▸ **EXERCISE DIRECTIONS**: Write out again, exactly, the lines of the listing below from the first one through the one that contains "map (R151) -/", and no other lines.

▸ **SOURCE INFORMATION**:
*** Begin section ***

-- ==== Sys2Proof/Decode.lean ====
section
/-! DEFINITION. Decoding and encoding (30_encoding.md R140 to R158): the two opcode maps as tables in the rows of R149 and
R151, the lengths of R153, a decoder that is total on byte lists, and an encoder. -/

namespace Sys2Proof

/-- `hi:lo`, that is `(hi << 8) | lo` (R7): the low byte comes first in the stream (20_memory.md R84). -/
def wordOf (lo hi : Byte) : Word := (hi.setWidth 16 <<< 8) ||| lo.setWidth 16

/-- `v[7:0]` of a word (R7). -/
def lowByte (v : Word) : Byte := v.extractLsb' 0 8

/-- `v[15:8]` of a word (R7). -/
def highByte (v : Word) : Byte := v.extractLsb' 8 8

/-- `sext_8` (R7, R142), as a word to be added modulo 2^16. -/
def sext8 (v : Byte) : Word := v.signExtend 16

/-- The field `x = op[7:6]` of an opcode (R143, R151). -/
def fieldX (op : Byte) : Nat := op.toNat / 64

/-- The field `y = op[5:3]` (R143, R151). -/
def fieldY (op : Byte) : Nat := op.toNat / 8 % 8

/-- The field `z = op[2:0]` (R143, R151). -/
def fieldZ (op : Byte) : Nat := op.toNat % 8

/-! ### The secondary map (R151) -/

/-- Row 0_ of the secondary map (R151). -/
def secondaryRow0 : List Instr :=
  [.rlcB, .rlcC, .rlcD, .rlcE, .rlcH, .rlcL, .rlcMemHl, .rlcA,
   .rrcB, .rrcC, .rrcD, .rrcE, .rrcH, .rrcL, .rrcMemHl, .rrcA]

/-- Row 1_ of the secondary map (R151). -/
def secondaryRow1 : List Instr :=
  [.rlB, .rlC, .rlD, .rlE, .rlH, .rlL, .rlMemHl, .rlA,
   .rrB, .rrC, .rrD, .rrE, .rrH, .rrL, .rrMemHl, .rrA]

/-- Row 2_ of the secondary map (R151). -/
def secondaryRow2 : List Instr :=
  [.slaB, .slaC, .slaD, .slaE, .slaH, .slaL, .slaMemHl, .slaA,
   .sraB, .sraC, .sraD, .sraE, .sraH, .sraL, .sraMemHl, .sraA]

/-- Row 3_ of the secondary map (R151). -/
def secondaryRow3 : List Instr :=
  [.swapB, .swapC, .swapD, .swapE, .swapH, .swapL, .swapMemHl, .swapA,
   .srlB, .srlC, .srlD, .srlE, .srlH, .srlL, .srlMemHl, .srlA]

/-- Row 4_ of the secondary map (R151). -/
def secondaryRow4 : List Instr :=
  [.bit0B, .bit0C, .bit0D, .bit0E, .bit0H, .bit0L, .bit0MemHl, .bit0A,
   .bit1B, .bit1C, .bit1D, .bit1E, .bit1H, .bit1L, .bit1MemHl, .bit1A]

/-- Row 5_ of the secondary map (R151). -/
def secondaryRow5 : List Instr :=
  [.bit2B, .bit2C, .bit2D, .bit2E, .bit2H, .bit2L, .bit2MemHl, .bit2A,
   .bit3B, .bit3C, .bit3D, .bit3E, .bit3H, .bit3L, .bit3MemHl, .bit3A]

/-- Row 6_ of the secondary map (R151). -/
def secondaryRow6 : List Instr :=
  [.bit4B, .bit4C, .bit4D, .bit4E, .bit4H, .bit4L, .bit4MemHl, .bit4A,
   .bit5B, .bit5C, .bit5D, .bit5E, .bit5H, .bit5L, .bit5MemHl, .bit5A]

/-- Row 7_ of the secondary map (R151). -/
def secondaryRow7 : List Instr :=
  [.bit6B, .bit6C, .bit6D, .bit6E, .bit6H, .bit6L, .bit6MemHl, .bit6A,
   .bit7B, .bit7C, .bit7D, .bit7E, .bit7H, .bit7L, .bit7MemHl, .bit7A]

/-- Row 8_ of the secondary map (R151). -/
def secondaryRow8 : List Instr :=
  [.res0B, .res0C, .res0D, .res0E, .res0H, .res0L, .res0MemHl, .res0A,
   .res1B, .res1C, .res1D, .res1E, .res1H, .res1L, .res1MemHl, .res1A]

/-- Row 9_ of the secondary map (R151). -/
def secondaryRow9 : List Instr :=
  [.res2B, .res2C, .res2D, .res2E, .res2H, .res2L, .res2MemHl, .res2A,
   .res3B, .res3C, .res3D, .res3E, .res3H, .res3L, .res3MemHl, .res3A]

/-- Row A_ of the secondary map (R151). -/
def secondaryRowA : List Instr :=
  [.res4B, .res4C, .res4D, .res4E, .res4H, .res4L, .res4MemHl, .res4A,
   .res5B, .res5C, .res5D, .res5E, .res5H, .res5L, .res5MemHl, .res5A]

/-- Row B_ of the secondary map (R151). -/
def secondaryRowB : List Instr :=
  [.res6B, .res6C, .res6D, .res6E, .res6H, .res6L, .res6MemHl, .res6A,
   .res7B, .res7C, .res7D, .res7E, .res7H, .res7L, .res7MemHl, .res7A]

/-- Row C_ of the secondary map (R151). -/
def secondaryRowC : List Instr :=
  [.set0B, .set0C, .set0D, .set0E, .set0H, .set0L, .set0MemHl, .set0A,
   .set1B, .set1C, .set1D, .set1E, .set1H, .set1L, .set1MemHl, .set1A]

/-- Row D_ of the secondary map (R151). -/
def secondaryRowD : List Instr :=
  [.set2B, .set2C, .set2D, .set2E, .set2H, .set2L, .set2MemHl, .set2A,
   .set3B, .set3C, .set3D, .set3E, .set3H, .set3L, .set3MemHl, .set3A]

/-- Row E_ of the secondary map (R151). -/
def secondaryRowE : List Instr :=
  [.set4B, .set4C, .set4D, .set4E, .set4H, .set4L, .set4MemHl, .set4A,
   .set5B, .set5C, .set5D, .set5E, .set5H, .set5L, .set5MemHl, .set5A]

/-- Row F_ of the secondary map (R151). -/
def secondaryRowF : List Instr :=
  [.set6B, .set6C, .set6D, .set6E, .set6H, .set6L, .set6MemHl, .set6A,
   .set7B, .set7C, .set7D, .set7E, .set7H, .set7L, .set7MemHl, .set7A]

/-- The secondary opcode map (R151): all 256 entries are defined. -/
def secondaryTable : List Instr :=
  secondaryRow0 ++ secondaryRow1 ++ secondaryRow2 ++ secondaryRow3 ++ secondaryRow4 ++ secondaryRow5 ++ secondaryRow6 ++ secondaryRow7 ++
  secondaryRow8 ++ secondaryRow9 ++ secondaryRowA ++ secondaryRowB ++ secondaryRowC ++ secondaryRowD ++ secondaryRowE ++ secondaryRowF

/-- The secondary instruction that the byte after 0xCB selects (R151, R355). -/
def decodeSecondary (c : Byte) : Instr := secondaryTable.getD c.toNat .nop

/-! ### The primary map (R149) -/

/-- One entry of the primary map: the instruction, from the two bytes after the opcode. -/
abbrev PrimaryEntry := Byte → Byte → Instr

/-- Row 0_ of the primary map (R149). -/
def primaryRow0 : List PrimaryEntry :=
  [fun _ _ => .nop, fun lo hi => .ldBcD16 (wordOf lo hi), fun _ _ => .ldMemBcA, fun _ _ => .incBc,
   fun _ _ => .incB, fun _ _ => .decB, fun n _ => .ldBD8 n, fun _ _ => .rlca,
   fun lo hi => .ldMemA16Sp (wordOf lo hi), fun _ _ => .addHlBc, fun _ _ => .ldAMemBc, fun _ _ => .decBc,
   fun _ _ => .incC, fun _ _ => .decC, fun n _ => .ldCD8 n, fun _ _ => .rrca]

/-- Row 1_ of the primary map (R149). -/
def primaryRow1 : List PrimaryEntry :=
  [fun _ _ => .stop, fun lo hi => .ldDeD16 (wordOf lo hi), fun _ _ => .ldMemDeA, fun _ _ => .incDe,
   fun _ _ => .incD, fun _ _ => .decD, fun n _ => .ldDD8 n, fun _ _ => .rla,
   fun n _ => .jrE8 n, fun _ _ => .addHlDe, fun _ _ => .ldAMemDe, fun _ _ => .decDe,
   fun _ _ => .incE, fun _ _ => .decE, fun n _ => .ldED8 n, fun _ _ => .rra]

/-- Row 2_ of the primary map (R149). -/
def primaryRow2 : List PrimaryEntry :=
  [fun n _ => .jrNzE8 n, fun lo hi => .ldHlD16 (wordOf lo hi), fun _ _ => .ldMemHlIncA, fun _ _ => .incHl,
   fun _ _ => .incH, fun _ _ => .decH, fun n _ => .ldHD8 n, fun _ _ => .daa,
   fun n _ => .jrZE8 n, fun _ _ => .addHlHl, fun _ _ => .ldAMemHlInc, fun _ _ => .decHl,
   fun _ _ => .incL, fun _ _ => .decL, fun n _ => .ldLD8 n, fun _ _ => .cpl]

/-- Row 3_ of the primary map (R149). -/
def primaryRow3 : List PrimaryEntry :=
  [fun n _ => .jrNcE8 n, fun lo hi => .ldSpD16 (wordOf lo hi), fun _ _ => .ldMemHlDecA, fun _ _ => .incSp,
   fun _ _ => .incMemHl, fun _ _ => .decMemHl, fun n _ => .ldMemHlD8 n, fun _ _ => .scf,
   fun n _ => .jrCE8 n, fun _ _ => .addHlSp, fun _ _ => .ldAMemHlDec, fun _ _ => .decSp,
   fun _ _ => .incA, fun _ _ => .decA, fun n _ => .ldAD8 n, fun _ _ => .ccf]

/-- Row 4_ of the primary map (R149). -/
def primaryRow4 : List PrimaryEntry :=
  [fun _ _ => .ldBB, fun _ _ => .ldBC, fun _ _ => .ldBD, fun _ _ => .ldBE,
   fun _ _ => .ldBH, fun _ _ => .ldBL, fun _ _ => .ldBMemHl, fun _ _ => .ldBA,
   fun _ _ => .ldCB, fun _ _ => .ldCC, fun _ _ => .ldCD, fun _ _ => .ldCE,
   fun _ _ => .ldCH, fun _ _ => .ldCL, fun _ _ => .ldCMemHl, fun _ _ => .ldCA]

/-- Row 5_ of the primary map (R149). -/
def primaryRow5 : List PrimaryEntry :=
  [fun _ _ => .ldDB, fun _ _ => .ldDC, fun _ _ => .ldDD, fun _ _ => .ldDE,
   fun _ _ => .ldDH, fun _ _ => .ldDL, fun _ _ => .ldDMemHl, fun _ _ => .ldDA,
   fun _ _ => .ldEB, fun _ _ => .ldEC, fun _ _ => .ldED, fun _ _ => .ldEE,
   fun _ _ => .ldEH, fun _ _ => .ldEL, fun _ _ => .ldEMemHl, fun _ _ => .ldEA]

/-- Row 6_ of the primary map (R149). -/
def primaryRow6 : List PrimaryEntry :=
  [fun _ _ => .ldHB, fun _ _ => .ldHC, fun _ _ => .ldHD, fun _ _ => .ldHE,
   fun _ _ => .ldHH, fun _ _ => .ldHL, fun _ _ => .ldHMemHl, fun _ _ => .ldHA,
   fun _ _ => .ldLB, fun _ _ => .ldLC, fun _ _ => .ldLD, fun _ _ => .ldLE,
   fun _ _ => .ldLH, fun _ _ => .ldLL, fun _ _ => .ldLMemHl, fun _ _ => .ldLA]

/-- Row 7_ of the primary map (R149). -/
def primaryRow7 : List PrimaryEntry :=
  [fun _ _ => .ldMemHlB, fun _ _ => .ldMemHlC, fun _ _ => .ldMemHlD, fun _ _ => .ldMemHlE,
   fun _ _ => .ldMemHlH, fun _ _ => .ldMemHlL, fun _ _ => .halt, fun _ _ => .ldMemHlA,
   fun _ _ => .ldAB, fun _ _ => .ldAC, fun _ _ => .ldAD, fun _ _ => .ldAE,
   fun _ _ => .ldAH, fun _ _ => .ldAL, fun _ _ => .ldAMemHl, fun _ _ => .ldAA]

/-- Row 8_ of the primary map (R149). -/
def primaryRow8 : List PrimaryEntry :=
  [fun _ _ => .addAB, fun _ _ => .addAC, fun _ _ => .addAD, fun _ _ => .addAE,
   fun _ _ => .addAH, fun _ _ => .addAL, fun _ _ => .addAMemHl, fun _ _ => .addAA,
   fun _ _ => .adcAB, fun _ _ => .adcAC, fun _ _ => .adcAD, fun _ _ => .adcAE,
   fun _ _ => .adcAH, fun _ _ => .adcAL, fun _ _ => .adcAMemHl, fun _ _ => .adcAA]

/-- Row 9_ of the primary map (R149). -/
def primaryRow9 : List PrimaryEntry :=
  [fun _ _ => .subB, fun _ _ => .subC, fun _ _ => .subD, fun _ _ => .subE,
   fun _ _ => .subH, fun _ _ => .subL, fun _ _ => .subMemHl, fun _ _ => .subA,
   fun _ _ => .sbcAB, fun _ _ => .sbcAC, fun _ _ => .sbcAD, fun _ _ => .sbcAE,
   fun _ _ => .sbcAH, fun _ _ => .sbcAL, fun _ _ => .sbcAMemHl, fun _ _ => .sbcAA]

/-- Row A_ of the primary map (R149). -/
def primaryRowA : List PrimaryEntry :=
  [fun _ _ => .andB, fun _ _ => .andC, fun _ _ => .andD, fun _ _ => .andE,
   fun _ _ => .andH, fun _ _ => .andL, fun _ _ => .andMemHl, fun _ _ => .andA,
   fun _ _ => .xorB, fun _ _ => .xorC, fun _ _ => .xorD, fun _ _ => .xorE,
   fun _ _ => .xorH, fun _ _ => .xorL, fun _ _ => .xorMemHl, fun _ _ => .xorA]

/-- Row B_ of the primary map (R149). -/
def primaryRowB : List PrimaryEntry :=
  [fun _ _ => .orB, fun _ _ => .orC, fun _ _ => .orD, fun _ _ => .orE,
   fun _ _ => .orH, fun _ _ => .orL, fun _ _ => .orMemHl, fun _ _ => .orA,
   fun _ _ => .cpB, fun _ _ => .cpC, fun _ _ => .cpD, fun _ _ => .cpE,
   fun _ _ => .cpH, fun _ _ => .cpL, fun _ _ => .cpMemHl, fun _ _ => .cpA]

/-- Row C_ of the primary map (R149). -/
def primaryRowC : List PrimaryEntry :=
  [fun _ _ => .retNz, fun _ _ => .popBc, fun lo hi => .jpNzA16 (wordOf lo hi), fun lo hi => .jpA16 (wordOf lo hi),
   fun lo hi => .callNzA16 (wordOf lo hi), fun _ _ => .pushBc, fun n _ => .addAD8 n, fun _ _ => .rst00,
   fun _ _ => .retZ, fun _ _ => .ret, fun lo hi => .jpZA16 (wordOf lo hi), fun c _ => decodeSecondary c,
   fun lo hi => .callZA16 (wordOf lo hi), fun lo hi => .callA16 (wordOf lo hi), fun n _ => .adcAD8 n, fun _ _ => .rst08]

/-- Row D_ of the primary map (R149). -/
def primaryRowD : List PrimaryEntry :=
  [fun _ _ => .retNc, fun _ _ => .popDe, fun lo hi => .jpNcA16 (wordOf lo hi), fun _ _ => .illegalD3,
   fun lo hi => .callNcA16 (wordOf lo hi), fun _ _ => .pushDe, fun n _ => .subD8 n, fun _ _ => .rst10,
   fun _ _ => .retC, fun _ _ => .reti, fun lo hi => .jpCA16 (wordOf lo hi), fun _ _ => .illegalDB,
   fun lo hi => .callCA16 (wordOf lo hi), fun _ _ => .illegalDD, fun n _ => .sbcAD8 n, fun _ _ => .rst18]

/-- Row E_ of the primary map (R149). -/
def primaryRowE : List PrimaryEntry :=
  [fun n _ => .ldhMemA8A n, fun _ _ => .popHl, fun _ _ => .ldMemCA, fun _ _ => .illegalE3,
   fun _ _ => .illegalE4, fun _ _ => .pushHl, fun n _ => .andD8 n, fun _ _ => .rst20,
   fun n _ => .addSpE8 n, fun _ _ => .jpHl, fun lo hi => .ldMemA16A (wordOf lo hi), fun _ _ => .illegalEB,
   fun _ _ => .illegalEC, fun _ _ => .illegalED, fun n _ => .xorD8 n, fun _ _ => .rst28]

/-- Row F_ of the primary map (R149). -/
def primaryRowF : List PrimaryEntry :=
  [fun n _ => .ldhAMemA8 n, fun _ _ => .popAf, fun _ _ => .ldAMemC, fun _ _ => .di,
   fun _ _ => .illegalF4, fun _ _ => .pushAf, fun n _ => .orD8 n, fun _ _ => .rst30,
   fun n _ => .ldHlSpE8 n, fun _ _ => .ldSpHl, fun lo hi => .ldAMemA16 (wordOf lo hi), fun _ _ => .ei,
   fun _ _ => .illegalFC, fun _ _ => .illegalFD, fun n _ => .cpD8 n, fun _ _ => .rst38]

/-- The primary opcode map (R149). -/
def primaryTable : List PrimaryEntry :=
  primaryRow0 ++ primaryRow1 ++ primaryRow2 ++ primaryRow3 ++ primaryRow4 ++ primaryRow5 ++ primaryRow6 ++ primaryRow7 ++
  primaryRow8 ++ primaryRow9 ++ primaryRowA ++ primaryRowB ++ primaryRowC ++ primaryRowD ++ primaryRowE ++ primaryRowF

/-- The instruction that begins with the byte `op` and goes on with `b1` and `b2`, as far as it is that long. -/
def decodeBytes (op b1 b2 : Byte) : Instr := primaryTable.getD op.toNat (fun _ _ => .nop) b1 b2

*** End section ***

▸ **TASK SOLUTION**:
-- ==== Sys2Proof/Decode.lean ====
section
/-! DEFINITION. Decoding and encoding (30_encoding.md R140 to R158): the two opcode maps as tables in the rows of R149 and
R151, the lengths of R153, a decoder that is total on byte lists, and an encoder. -/

namespace Sys2Proof

/-- `hi:lo`, that is `(hi << 8) | lo` (R7): the low byte comes first in the stream (20_memory.md R84). -/
def wordOf (lo hi : Byte) : Word := (hi.setWidth 16 <<< 8) ||| lo.setWidth 16

/-- `v[7:0]` of a word (R7). -/
def lowByte (v : Word) : Byte := v.extractLsb' 0 8

/-- `v[15:8]` of a word (R7). -/
def highByte (v : Word) : Byte := v.extractLsb' 8 8

/-- `sext_8` (R7, R142), as a word to be added modulo 2^16. -/
def sext8 (v : Byte) : Word := v.signExtend 16

/-- The field `x = op[7:6]` of an opcode (R143, R151). -/
def fieldX (op : Byte) : Nat := op.toNat / 64

/-- The field `y = op[5:3]` (R143, R151). -/
def fieldY (op : Byte) : Nat := op.toNat / 8 % 8

/-- The field `z = op[2:0]` (R143, R151). -/
def fieldZ (op : Byte) : Nat := op.toNat % 8

/-! ### The secondary map (R151) -/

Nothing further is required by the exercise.